The first man hit was Cpl. Charles A. Ball, a 22-year-old color-bearer from Winchester, N.H. He died after a month in the hospital. Another member of the color guard, Cpl. George W. Hazen of Dublin, N.H., was shot in the neck carrying the state flag and died quickly.

In addition to Gardiner, the 14th lost seven officers. Like the colonel, Capt. William Henry Chaffin and Lt. Henry S. Paul were from Claremont, a Connecticut River town that suffered enormous loss during the war.
Chaffin was a graduate of Kimball Union and also attended Norwich Military Academy in Vermont. He was shot through the head early in the battle. His father died a day or two later at home. Even though Chaffin’s body did not make it to Claremont, both men were honored at a single funeral service.

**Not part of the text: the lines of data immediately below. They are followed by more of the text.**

/-- Settles O19: only a read answered with three bytes touches the data; what it stores is `State.storeTwFrame`, and what
it converts is by `convertOf_cases`. -/
theorem twoWireCommandsFrame : Obligations.TwoWireCommandsFrame := by
  intro i s t hi hs h
  rw [exec_twoWire hi] at h
  obtain ⟨hidle, -⟩ | ⟨r, -, -, rfl⟩ | ⟨-, -, rfl⟩ | ⟨r, hread, he, hr⟩ | ⟨-, rfl⟩ := twoWireOp_cases h
  · exact absurd hidle hs
  · cases r <;> simp [onTwWriteDone]
  · simp [onDlyDone]
  · have htaken (b0 b1 b2) (hok : r = .ok b0 b1 b2) :
        ¬ ((∀ b0 b1 b2, s.event ≠ some (.twReadDone (.ok b0 b1 b2))) ∨ s.seq ≠ .twRead) := by
      rintro (hne | hne)
      · exact hne b0 b1 b2 (hok ▸ he)
      · exact hne hread
    obtain ⟨-, rfl⟩ | ⟨b0, b1, b2, hok, hrem, rfl⟩ | ⟨b0, b1, b2, hok, hrem, rfl⟩ := onTwReadDone_cases hr
    · simp
    · have hbuf : ∀ a, 3 ≤ a → _ := fun _ => read_storeTwFrame s.tick b0 b1 b2
      simpa [State.storeTwFrame, htaken b0 b1 b2 hok] using hbuf
    · have hbuf : ∀ a, 3 ≤ a → _ := fun _ => read_storeTwFrame s.tick b0 b1 b2
      have hconvert := convertOf_cases i ((s.tick.storeTwFrame b0 b1 b2).setRaw (cleanedRaw b0 b1)) (cleanedRaw b0 b1)
      obtain ⟨hi, heq⟩ | ⟨hi, heq⟩ | ⟨-, -, heq⟩ := hconvert <;> rw [heq]
      · simpa [State.storeTwFrame, State.storeTemperature, hi, htaken b0 b1 b2 hok] using hbuf
      · simpa [State.storeTwFrame, State.storeHumidity, hi, htaken b0 b1 b2 hok] using hbuf
      · simpa [State.storeTwFrame, htaken b0 b1 b2 hok] using hbuf
  · simp

/-- R134: a response is stored in the first `min(n, BUF_MAX)` bytes of BUF. -/
theorem read_storeSerFrame (s : State) (bytes : List Byte) {a : Nat} (ha : min bytes.length s.bufMax ≤ a) :
    Memory.read (s.storeSerFrame bytes).buf a = Memory.read s.buf a := by
  refine Memory.read_writeList_outside s.buf 0 _ (.inr ?_)
  rw [Nat.zero_add]
  exact (List.length_take_le _ _).trans ha

/-- Settles O23: only a read answered with bytes touches the data; what it stores is `State.storeSerFrame`, and what it
extracts is by `judgeSerFrame_cases` and `extractOf_cases`. -/
theorem serialCommandsFrame : Obligations.SerialCommandsFrame := by
  intro i s t hi hs h
  rw [exec_serial hi] at h
  obtain ⟨hidle, -⟩ | ⟨r, -, -, rfl⟩ | ⟨r, hread, he, rfl⟩ | ⟨-, rfl⟩ := serialOp_cases h
  · exact absurd hidle hs
  · cases r <;> simp [onSerWriteDone]
  · have htaken (bytes) (hok : r = .ok bytes) :
        ¬ ((∀ bytes, s.event ≠ some (.serReadDone (.ok bytes))) ∨ s.seq ≠ .serRead) := by
      rintro (hne | hne)
      · exact hne bytes (hok ▸ he)
      · exact hne hread
    have hbuf (bytes) (hok : r = .ok bytes) : ∀ bytes', s.event = some (.serReadDone (.ok bytes')) →
        ∀ a, min bytes'.length s.bufMax ≤ a → Memory.read (s.tick.storeSerFrame bytes).buf a = Memory.read s.buf a := by
      intro bytes' he' a ha
      obtain rfl : bytes = bytes' := by simpa [hok] using he.symm.trans he'
      exact read_storeSerFrame s.tick bytes ha
    obtain ⟨-, heq⟩ | ⟨bytes, hok, -, heq⟩ | ⟨bytes, hok, -, -, heq⟩ := onSerReadDone_cases (extractOf i) r s.tick <;>
      rw [heq]
    · simp
    · simpa [State.storeSerFrame, htaken bytes hok] using hbuf bytes hok
    · obtain hj | hj := judgeSerFrame_cases (extractOf i) bytes.length (s.tick.storeSerFrame bytes) <;> rw [hj]
      · simpa [State.judged, State.storeSerFrame, htaken bytes hok] using hbuf bytes hok
      · obtain ⟨rfl, hx⟩ | ⟨hi, hx⟩ := extractOf_cases i ((s.tick.storeSerFrame bytes).judged bytes.length) <;> rw [hx]
        · simpa [State.storeCo2, State.judged, State.storeSerFrame, htaken bytes hok] using hbuf bytes hok
        · simpa [State.storeCo2, State.judged, State.storeSerFrame, htaken bytes hok] using hbuf bytes hok
  · simp

end Sys2Proof.Machine
end

section
/-! PROOFS. The sequencer (10_state.md R21, R24): every step answers, and the orders SEQ takes, with the requests emitted on
the way. -/
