-- ==== Sys2Proof/WellFormed.lean ====
section
/-! DEFINITION. Which commands can be encoded: those whose `LEN` fits the 24-bit field of the command word (R10, R60). -/

namespace Sys2Proof

/-- The largest `LEN` of one command, 16,777,215 (R10, R60). -/
def maxLen : Nat := 2 ^ 24 - 1

/-- A command is well formed when its buffer is no longer than the 24-bit `LEN` can say (R60). -/
abbrev Instr.WellFormed (i : Instr) : Prop := i.len ≤ maxLen

end Sys2Proof
end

Capt. William A. Fosgate of Winchester, N.H.,
died  leading Co. B of the 14th to battle. While
home on furlough eight months earlier, he had
married Frances Hosmer of Fisherville, N.H.
His promotion to captain followed shortly.
Paul, who had been in the meat business before the war, was shot in the leg, but as a private helped him from the field, a second MiniƩ ball hit him in the head. He had initially served under Chaffin. They were buried together on the field.

Two of the dead had come to the regiment by circuitous routes. Private Sidney H. Young, a Rochester native, lived in New Orleans when war broke out and was conscripted into the rebel army. He deserted in June 1862 and fell in with the Bucktails, the 13th Pennsylvania Reserves. Later that summer, he came north to Westmoreland and joined the 14th. Conrad Webber was a 55-year-old veteran of the Swiss army with a bullet in his arm to prove it. He had emigrated from Switzerland and settled in Stoddard, N.H., in 1852. His son, also named Conrad, died of disease serving with the 2nd New Hampshire in 1863. Wounded and captured at Winchester, the elder Pvt. Webber died in Salisbury prison three months later.

Three men each from Claremont, Dublin and Winchester were killed and four from Richmond. One of the Richmond dead was 21-year-old Pvt. Otis A. Barrus, who had joined the regiment on Sept. 17, two days before marching to battle.

Now he lies with comrades he scarcely knew, men buried first on the field and later at the monument in the National Cemetery in Winchester.